Vendée Gobe Challenge
21 janvier 2025Interview exclusive des deux premiers navigateurs du Vendée Gobe Challenge, Charlie Dalautre et Yoann Prudhomme. Nous confondons la parole des deux compétiteurs.
— Vous battez de loin le précédent record. Comment l’expliquez-vous ?
Le matériel est de plus en plus performant, et nous apprenons peu à peu à le maîtriser. Ce voyage immobile dans sa propre chambre est un défi pour la technologie. Les pièces sont de plus en plus isolées grâce à de nouveaux matériaux et à des techniques d’assemblage révolutionnaires. Nous planons pratiquement au-dessus du temps et des contraintes de la réalité quotidienne. Il faut parfois choquer, c’est-à-dire réduire notre vitesse jusqu’à l’immobilisation parce qu’on pourrait passer la vitesse de la lumière et disparaître à jamais.
Cette notion de voyage immobile n’est-elle pas un paradoxe ?
Oui et non. Certains s’agitent beaucoup et n’arrivent nulle part. Nous sommes immobiles dans notre chambre mais notre esprit voyage.
Comment peut-on parler de compétition si chacun est totalement isolé dans son monde ?
Revenons à la notion de paradoxe. Plus on s’agite, plus il y a de mouvement social en soi et autour de soi et moins on sent la réalité, moins on ressent la présence des autres. Les échanges sont éphémères. Totalement isolé, immobile, on capte tout avec une acuité accrue. Je sentais la présence de Yoann et Yoann sentait la mienne. C’est ce qui nous a poussés à nous concentrer davantage pour parvenir à ce record incroyable.

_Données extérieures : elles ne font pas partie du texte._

def execNot (st : BitVec 3) (d a : BitVec 6) (s : State) : Host.Outcome State Fault Refusal :=
  s.intOp st 1 2 intTypes d.toNat [a.toNat] (fun ty x => (2 ^ ty.w - 1 - wrap ty.w (x 0), []))

def execAndi (st : BitVec 3) (d a : BitVec 6) (i : BitVec 11) (s : State) : Host.Outcome State Fault Refusal :=
  s.intOp st 1 2 intTypes d.toNat [a.toNat] (fun ty x => ty.bitwise (· &&& ·) (x 0) (ty.imm i))

def execOri (st : BitVec 3) (d a : BitVec 6) (i : BitVec 11) (s : State) : Host.Outcome State Fault Refusal :=
  s.intOp st 1 2 intTypes d.toNat [a.toNat] (fun ty x => ty.bitwise (· ||| ·) (x 0) (ty.imm i))

def execXori (st : BitVec 3) (d a : BitVec 6) (i : BitVec 11) (s : State) : Host.Outcome State Fault Refusal :=
  s.intOp st 1 2 intTypes d.toNat [a.toNat] (fun ty x => ty.bitwise (· ^^^ ·) (x 0) (ty.imm i))

/-- `shl` by c (R105): under SAT any nonzero element shifted by its width or more saturates. -/
def IntTy.shl (ty : IntTy) (a : Int) (c : Nat) : Nat × List Nat :=
  if ty.w ≤ c then (if ty.sat && a != 0 then ty.clamp (a * (2 ^ ty.w : Nat)) else (0, []))
  else ty.fit (a * (2 ^ c : Nat))

/-- `shr` by c: on the pattern, unsigned. -/
def IntTy.shr (ty : IntTy) (a : Int) (c : Nat) : Nat × List Nat := (if ty.w ≤ c then 0 else wrap ty.w a / 2 ^ c, [])

/-- `sra` by c: on the pattern, signed. -/
def IntTy.sra (ty : IntTy) (a : Int) (c : Nat) : Nat × List Nat :=
  let x := signed ty.w (wrap ty.w a)
  ty.wrapped (if ty.w ≤ c then (if x < 0 then -1 else 0) else x / (2 ^ c : Nat))

def execShl (st : BitVec 3) (d a b : BitVec 6) (s : State) : Host.Outcome State Fault Refusal :=
  s.intOp st 1 2 intTypes d.toNat [a.toNat, b.toNat] (fun ty x => ty.shl (x 0) (wrap ty.w (x 1)))

def execShr (st : BitVec 3) (d a b : BitVec 6) (s : State) : Host.Outcome State Fault Refusal :=
  s.intOp st 1 2 intTypes d.toNat [a.toNat, b.toNat] (fun ty x => ty.shr (x 0) (wrap ty.w (x 1)))

def execSra (st : BitVec 3) (d a b : BitVec 6) (s : State) : Host.Outcome State Fault Refusal :=
  s.intOp st 1 2 intTypes d.toNat [a.toNat, b.toNat] (fun ty x => ty.sra (x 0) (wrap ty.w (x 1)))

def execRotl (st : BitVec 3) (d a b : BitVec 6) (s : State) : Host.Outcome State Fault Refusal :=
  s.intOp st 1 2 intTypes d.toNat [a.toNat, b.toNat] (fun ty x =>
    let p := wrap ty.w (x 0)
    let c := wrap ty.w (x 1) % ty.w
    (p * 2 ^ c % 2 ^ ty.w + p / 2 ^ (ty.w - c), []))

/-- An immediate shift: a count not below the width is refused at step 7 of R35 (R41). -/
def State.shiftImm (s : State) (st : BitVec 3) (d a c : BitVec 6) (f : IntTy → Int → Nat → Nat × List Nat) :
    Host.Outcome State Fault Refusal :=
  let ty := intTy s.et s.grp.cur.sat
  let u := s.intUse st 1 2 intTypes d.toNat [a.toNat]
  s.lanewise { u with step7 := u.step7 || decide (ty.w ≤ c.toNat) } s.wide d.toNat (fun see l =>
    joinElems ty.w ((List.range ty.n).map (fun e => f ty (ty.value (ty.raw (see.val s.wide a.toNat l) e)) c.toNat)))

def execShli (st : BitVec 3) (d a c : BitVec 6) (s : State) : Host.Outcome State Fault Refusal := s.shiftImm st d a c IntTy.shl

def execShri (st : BitVec 3) (d a c : BitVec 6) (s : State) : Host.Outcome State Fault Refusal := s.shiftImm st d a c IntTy.shr

/-- The bits of a pattern, most significant first. -/
def bitsDown (w x : Nat) : List Bool := (List.range w).map (fun i => bit x (w - 1 - i))
def bitsUp (w x : Nat) : List Bool := (List.range w).map (bit x)

/-- A number from its bits, least significant first. -/
def ofBits : List Bool → Nat
  | [] => 0
  | b :: bs => (if b then 1 else 0) + 2 * ofBits bs

def execClz (st : BitVec 3) (d a : BitVec 6) (s : State) : Host.Outcome State Fault Refusal :=
  s.intOp st 1 2 intTypes d.toNat [a.toNat] (fun ty x => (((bitsDown ty.w (wrap ty.w (x 0))).takeWhile (!·)).length, []))

def execCtz (st : BitVec 3) (d a : BitVec 6) (s : State) : Host.Outcome State Fault Refusal :=
  s.intOp st 1 2 intTypes d.toNat [a.toNat] (fun ty x => (((bitsUp ty.w (wrap ty.w (x 0))).takeWhile (!·)).length, []))

def execPopc (st : BitVec 3) (d a : BitVec 6) (s : State) : Host.Outcome State Fault Refusal :=
  s.intOp st 1 2 intTypes d.toNat [a.toNat] (fun ty x => ((bitsUp ty.w (wrap ty.w (x 0))).count true, []))

def execBrev (st : BitVec 3) (d a : BitVec 6) (s : State) : Host.Outcome State Fault Refusal :=
  s.intOp st 1 2 intTypes d.toNat [a.toNat] (fun ty x => (ofBits (bitsDown ty.w (wrap ty.w (x 0))), []))

/-- Position and effective length of a bit field of an element of w bits, from the low word of b (R107). -/
def fieldPos (b : Nat) : Nat := b % 256
def fieldLen (w b : Nat) : Nat := if w ≤ b % 256 then 0 else min (b / 256 % 256) (w - b % 256)

def execBext (st : BitVec 3) (d a b : BitVec 6) (s : State) : Host.Outcome State Fault Refusal :=
  s.intOp st 1 2 scalarInts d.toNat [a.toNat, b.toNat] (fun ty x =>
    let bw := wrap ty.w (x 1)
    let n := fieldLen ty.w bw
    let v := wrap ty.w (x 0) / 2 ^ fieldPos bw % 2 ^ n
    if n = 0 then (0, []) else ty.wrapped (if ty.sg then signed n v else (v : Int)))

def execBins (st : BitVec 3) (d a b : BitVec 6) (s : State) : Host.Outcome State Fault Refusal :=
  s.intOp st 1 2 scalarInts d.toNat [d.toNat, a.toNat, b.toNat] (fun ty x =>
    let bw := wrap ty.w (x 2)
    let p := fieldPos bw
    let n := fieldLen ty.w bw
    let old := wrap ty.w (x 0)
    if n = 0 then (old, [])
    else (old % 2 ^ p + wrap ty.w (x 1) % 2 ^ n * 2 ^ p + old / 2 ^ (p + n) * 2 ^ (p + n), []))

/-! ### Address and conversion (R113 to R115) -/

def execLea (st : BitVec 3) (d a b : BitVec 6) (x : BitVec 2) (s : State) : Host.Outcome State Fault Refusal :=
  let u : Use :=
    { stall := st.toNat, lat := 2, step6 := etCheck 1 [0, 1] s.et, srcs := regs true a.toNat ++ [b.toNat],
      dsts := regs true d.toNat }
  s.lanewise u true d.toNat (fun see l =>
    let i : Int := (intTy s.et false).value (see.reg b.toNat l).toNat
    (wrap 64 ((see.val true a.toNat l : Int) + i * (2 ^ x.toNat : Nat)), []))

def execExt (st : BitVec 3) (d a b : BitVec 6) (s : State) : Host.Outcome State Fault Refusal :=
  s.intOp st 1 2 [0, 1] d.toNat [a.toNat] (fun ty x =>
    let v := wrap 32 (x 0) % 2 ^ b.toNat
    (if ty.sg then wrap 32 (signed b.toNat v) else v, []))

/-- The sets of element types that `cvti` converts within (R115). -/
def cvtiSet (e : Nat) : Nat := if e < 4 then 0 else if e < 6 then 1 else 2

def execCvti (st : BitVec 3) (d a b : BitVec 6) (s : State) : Host.Outcome State Fault Refusal :=
  let src := b.toNat
  let ws := decide (src = 2 ∨ src = 3)
  let td := intTy s.et s.grp.cur.sat
  let ts := intTy src false
  let u : Use :=
    { stall := st.toNat, lat := if s.wide || ws then 2 else 1,
      step6 := etCheck 1 ((List.range 8).filter (fun e => cvtiSet e == cvtiSet src)) s.et,
      step7 := (s.wide && !isPair d.toNat) || (ws && !isPair a.toNat), srcs := regs ws a.toNat, dsts := regs s.wide d.toNat }
  s.lanewise u s.wide d.toNat (fun see l =>
    joinElems td.w ((List.range td.n).map (fun e => td.fit (ts.value (ts.raw (see.val ws a.toNat l) e)))))

/-! ### The iterative divider (R102, R103, R139) -/

/-- Slots that the divider takes at least, by element type (R103, R139). -/
def divideSlots (et : Nat) : Nat := if et < 2 then 10 else if et < 4 then 18 else if et = 8 then 12 else 8

/-- Hand an operation to the core's divider: its destination is scoreboarded until DIVIDER_COMPLETE (R26). -/
def State.startDivide (s : State) (u : Use) (io : Issue) (words : List (Nat × Word)) (evs : List Nat) : State :=
  let id := s.nextId
  let key := s.grp.core
  let c := s.cluster
  let from_ := ((tget [] c.divq key).map (·.due)).foldl max s.cycle
  let op : DivOp := { group := s.cur, id, frag := s.grp.cur.id, words, events := evs, due := from_ + 2 * divideSlots s.et }
  let s1 := { s.setCluster { c with divq := tmod [] c.divq key (· ++ [op]) } with nextId := id + 1 }
  s1.finish u io { s1.grp with busy := s1.grp.busy ++ u.dsts.map (fun x => (x, id)) }

/-- The words that an operand's values make, by their places in the register table (R90). -/
def laneWords (wide : Bool) (d : Nat) (f : Nat → Nat) (ls : List Nat) : List (Nat × Word) :=
  ls.flatMap (fun l => (32 * d + l, BitVec.ofNat 32 (f l)) ::
    (if wide then [(32 * (d + 1) + l, BitVec.ofNat 32 (f l / 2 ^ 32))] else []))

/-- An element-wise operation of the divider: the lanes' results are written when it completes. -/
def State.divideOp (s : State) (u : Use) (wide : Bool) (d : Nat) (f : Group → Nat → Nat × List Nat) :
    Host.Outcome State Fault Refusal :=
  s.run u (fun io => s.startDivide u io (laneWords wide d (fun l => (f io.see l).1) (lanesOf io.t))
    ((lanesOf io.t).flatMap (fun l => (f io.see l).2)))

/-- Quotient and remainder of R102. -/
def IntTy.quotient (ty : IntTy) (a b : Int) : Nat × List Nat :=
  if b = 0 then (2 ^ ty.w - 1, [5])
  else if ty.sg && a == ty.lo && b == -1 then ty.fit (2 ^ (ty.w - 1) : Nat)
  else ty.wrapped (a.tdiv b)

def IntTy.remainder (ty : IntTy) (a b : Int) : Nat × List Nat :=
  if b = 0 then (wrap ty.w a, [5]) else ty.wrapped (a - a.tdiv b * b)

/-- `div` and `rem`. -/
def State.intDivide (s : State) (d a b : Nat) (f : IntTy → Int → Int → Nat × List Nat) : Host.Outcome State Fault Refusal :=
  let ty := intTy s.et s.grp.cur.sat
  s.divideOp (s.intUse 0 0 0 scalarInts d [a, b]) s.wide d (fun see l =>
    f ty (ty.value (see.val s.wide a l)) (ty.value (see.val s.wide b l)))

def execDiv (d a b : BitVec 6) (s : State) : Host.Outcome State Fault Refusal :=
  s.intDivide d.toNat a.toNat b.toNat IntTy.quotient

def execRem (d a b : BitVec 6) (s : State) : Host.Outcome State Fault Refusal :=
  s.intDivide d.toNat a.toNat b.toNat IntTy.remainder

/-- Write words by their places in the register table. -/
def Group.putWords (g : Group) : List (Nat × Word) → Group
  | [] => g
  | (k, x) :: ws => ({ g with regs := mset 0 g.regs k x } : Group).putWords ws

/-- The group exists. -/
def State.hasGroup (s : State) (k : Nat) : Bool := (tfind s.groups k).isSome

/-- A completed variable-latency instruction leaves the scoreboard. -/
def Group.freeBusy (g : Group) (id : Nat) : Group := { g with busy := g.busy.filter (fun b => b.2 != id) }

/-- A waiting instruction is withdrawn: what it kept busy is free. -/
def Group.unmark (g : Group) (f : Frag) : Group := match f.wait.mark with | some n => g.freeBusy n | none => g

/-- DIVIDER_COMPLETE (R103): the oldest operation of a core's divider, once its slots have passed, writes its result and counts its
events. -/
def execDividerComplete (cl core : Nat) (s : State) : Host.Outcome State Fault Refusal :=
  let c := s.clusterOf cl
  .next (match tget [] c.divq core with
    | [] => s
    | op :: ops =>
      let s1 := s.putCluster cl { c with divq := mset [] c.divq core ops }
      if s.cycle < op.due then s
      else if s1.hasGroup op.group then
        ((s1.putGroup op.group (((s1.group op.group).putWords op.words).freeBusy op.id)).countEvents op.group op.frag op.events).endTeam
          (op.group / 16)
      else s1)

end Sys2Proof.Machine
end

Est-ce encore de la navigation ?
Bien sûr que oui. On traverse des tempêtes intimes. Parfois il faut savoir prendre la décision de contourner des obstacles personnels infranchissables. La météo ? Notre état intérieur qui peut aller du calme plat et improductif à l’orage, voire à la tempête. Le naufrage est toujours possible : c’est alors la cure en structure psy pour se remettre.

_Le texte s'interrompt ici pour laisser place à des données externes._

-- ==== Sys2Proof/Machine/Network.lean ====
section
/-! DEFINITION. The mesh and the fabric: channels and routers (R237 to R242), switches, edges and credits (R243 to R245), and the
links with their replay, retraining and retirement (R247, R248, R416). Requests and responses of class A and V and chunks of those classes travel
on the deflection plane, class O and every protocol message on the buffered lane. A packet moves as one body, whose flits cross each link
one by one (DESIGN CHOICE, log 8). Links are numbered 2 × edge + direction (R415), 1084 + 2 × k + direction for an edge die's link k, and 1200 + 2 × plane +
direction for a fabric port; direction 0 leads to the higher die, to the edge die or out of the device. -/

namespace Sys2Proof.Machine

/-! ### Dies, edges and channels (R6, R7, R237) -/

def dieX (d : Nat) : Nat := d % 18
def dieY (d : Nat) : Nat := d / 18

/-- The grid dies beside a die (R6). -/
def dieNeighbours (d : Nat) : List Nat :=
  (if 0 < dieX d then [d - 1] else []) ++ (if dieX d < 17 then [d + 1] else []) ++
  (if 0 < dieY d then [d - 18] else []) ++ (if dieY d < 15 then [d + 18] else [])

/-- Edge numbers (R415). -/
def edgeNumber (a b : Nat) : Nat :=
  if dieY a = dieY b then 17 * dieY a + min (dieX a) (dieX b) else 272 + 18 * min (dieY a) (dieY b) + dieX a

/-- The M-dies that an edge die links to (R7). -/
def edgeDieLinks (e : Nat) : List Nat :=
  if e = 288 then [18 * 5, 18 * 7, 18 * 9, 18 * 11]
  else if e = 289 then [18 * 4 + 17, 18 * 6 + 17, 18 * 8 + 17, 18 * 10 + 17]
  else if e < 294 then [4 * (e - 290) + 1, 4 * (e - 290) + 3]
  else [18 * 15 + 4 * (e - 294), 18 * 15 + 4 * (e - 294) + 2]

/-- Number of an edge die's link to an M-die. -/
def edgeLink (e m : Nat) : Nat :=
  (if e < 290 then 4 * (e - 288) else 8 + 2 * (e - 290)) + (edgeDieLinks e).idxOf m

/-- The link from one die to another. -/
def linkBetween (a b : Nat) : Nat :=
  if 288 ≤ b then 1084 + 2 * edgeLink b a
  else if 288 ≤ a then 1084 + 2 * edgeLink a b + 1
  else 2 * edgeNumber a b + (if a < b then 0 else 1)

def State.linkOf (s : State) (lk : Nat) : Link := tget {} s.net.links lk
def State.putLink (s : State) (lk : Nat) (l : Link) : State := { s with net := { s.net with links := tput s.net.links lk l } }

/-- The link is in use: neither it nor its edge is retired. -/
def State.linkLive (s : State) (lk : Nat) : Bool :=
  s.started 2 && !(s.linkOf lk).retired && !(decide (lk < 1084) && s.topo.retired.contains (lk / 2))

/-- The transit channels of an M-die router: the C-die passed through, and the M-die reached (R237). -/
def channelsOf (m : Nat) : List (Nat × Nat) :=
  (dieNeighbours m).flatMap (fun c => ((dieNeighbours c).filter (· != m)).map (fun n => (c, n)))

/-- Both links of a channel are in use. -/
def State.channelLive (s : State) (m : Nat) (c : Nat × Nat) : Bool := s.linkLive (linkBetween m c.1) && s.linkLive (linkBetween c.1 c.2)

def State.liveChannels (s : State) (m : Nat) : List (Nat × Nat) := (channelsOf m).filter (s.channelLive m)

/-- The M-dies at which a packet for a die leaves the routers, or from a die enters them. -/
def State.landings (s : State) (d : Nat) : List Nat :=
  if 288 ≤ d then (edgeDieLinks d).filter (fun m => s.linkLive (linkBetween m d) && s.linkLive (linkBetween d m))
  else if isMdie d then [d]
  else (dieNeighbours d).filter (fun m => s.linkLive (linkBetween m d) && s.linkLive (linkBetween d m))

/-- Die hops between two grid dies. -/
def dieHops (a b : Nat) : Nat := (dieX a - dieX b) + (dieX b - dieX a) + (dieY a - dieY b) + (dieY b - dieY a)

/-- Die hops from an M-die to where a packet for a die leaves the routers. -/
def State.hopsTo (s : State) (m d : Nat) : Nat := (s.landings d).foldl (fun n x => min n (dieHops m x)) 64

/-- The M-die at which a packet of the deflection plane enters the routers, toward a destination. -/
def State.entryFrom (s : State) (src d : Nat) : Nat :=
  (pickBest (fun a b : Nat => decide (s.hopsTo a d < s.hopsTo b d)) (s.landings src)).getD src

/-! ### Routes of the buffered lane (R239, R416) -/

/-- The die one, or two, steps along an axis toward another coordinate. -/
def stepTo (a b n : Nat) : Nat := if a < b then a + n else a - n

/-- The channel of R239 from an M-die toward a grid die that it does not border: in x by two, then one diagonal, then in y by two. -/
def laneChannel (m d : Nat) : Nat × Nat :=
  let x := dieX m
  let y := dieY m
  let dx := (x - dieX d) + (dieX d - x)
  let x1 := stepTo x (dieX d) 1
  if 2 ≤ dx then (18 * y + x1, 18 * y + stepTo x (dieX d) 2)
  else if dx = 1 then (18 * y + x1, 18 * stepTo y (dieY d) 1 + x1)
  else (18 * stepTo y (dieY d) 1 + x, 18 * stepTo y (dieY d) 2 + x)

/-- The M-die by which a C-die injects toward a die (R239). -/
def laneEntry (c d : Nat) : Nat :=
  if dieX c = dieX d then 18 * stepTo (dieY c) (dieY d) 1 + dieX c else 18 * dieY c + stepTo (dieX c) (dieX d) 1

/-- The control complex has loaded other routes than those of R239. -/
def State.rerouted (s : State) : Bool := !s.topo.retired.isEmpty

/-- Routers with their distance over live channels from those of a front. -/
def State.levels (s : State) : Nat → List (Nat × Nat) → List Nat → Nat → List (Nat × Nat)
  | 0, seen, _, _ => seen
  | fuel + 1, seen, front, n =>
    let next := ((front.flatMap (fun m => (s.liveChannels m).map (·.2))).eraseDups).filter (fun m => !seen.any (fun x => x.1 == m))
    if next.isEmpty then seen else s.levels fuel (seen ++ next.map (fun m => (m, n))) next (n + 1)

/-- The up-and-down order (R416): routers with their distance from the lowest one that live channels join them to. -/
def State.order (s : State) : List (Nat × Nat) :=
  ((List.range 288).filter isMdie).foldl (fun seen m => if seen.any (fun x => x.1 == m) then seen else s.levels 288 (seen ++ [(m, 0)]) [m] 1) []

/-- A move from one router to another goes down in the order. -/
def movesDown (order : List (Nat × Nat)) (m n : Nat) : Bool :=
  let a : Nat := ((order.find? (fun x => x.1 == m)).map (·.2)).getD 288
  let b : Nat := ((order.find? (fun x => x.1 == n)).map (·.2)).getD 288
  decide (a < b) || (a == b && decide (m < n))

/-- A legal move: none goes up after one has gone down. -/
def legalMove (order : List (Nat × Nat)) (down : Bool) (m n : Nat) : Bool := !down || movesDown order m n

/-- Routers, with whether a packet there has gone down, by their distance from a set of such. -/
def State.layers (s : State) (order : List (Nat × Nat)) : Nat → List (Nat × Bool) → List (Nat × Bool) → List (List (Nat × Bool))
  | 0, _, front => [front]
  | fuel + 1, seen, front =>
    let next := (order.flatMap (fun x => [(x.1, false), (x.1, true)])).filter (fun q =>
      !seen.contains q && (s.liveChannels q.1).any (fun c => legalMove order q.2 q.1 c.2 &&
        front.contains (c.2, q.2 || movesDown order q.1 c.2)))
    if next.isEmpty then [front] else front :: s.layers order fuel (seen ++ next) next

/-- Those layers for a destination die. -/
def State.layersTo (s : State) (d : Nat) : List (List (Nat × Bool)) :=
  let ends := (s.landings d).flatMap (fun m => [(m, false), (m, true)])
  s.layers s.order 288 ends ends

Comment juge-t-on de l’arrivée ?
C’est simple : on franchit la ligne d’arrivée quand on a fait le tour de soi-même.
Charlie, Yoann, quelles relations y a-t-il entre vous ?
Nous sommes compétiteurs, donc en lutte pendant la compétition, mais inséparables parce que rester seul, enfermé dans sa chambre, n’aurait pas de sens si l’on n’avait pas conscience de la présence de l’autre.
Comment voyez-vous l’avenir de la compétition ?
Puisque c’est une plongée en soi, il n’y a aucune limite. La notion de record n’a aucun sens, même si tout le monde en parle.
Jusqu’où aller ?
Au plus profond, dans l’inconnu. C’est ce qui fait l’intérêt du VGC, une aventure humaine au sens le plus prononcé. Certains s’égayent dans les montagnes, dans l’espace, sur les mers, dans les drogues, font des pirouettes, du sensationnel. Le VGC dépasse tout ça, de très loin. Ce n’est pas vraiment télégénique mais on s’en fiche .
Quels conseils donneriez-vous aux aspirants compétiteurs ?
Soyez-vous-mêmes. Vendée Gobe Challenge, une expérience en immersion.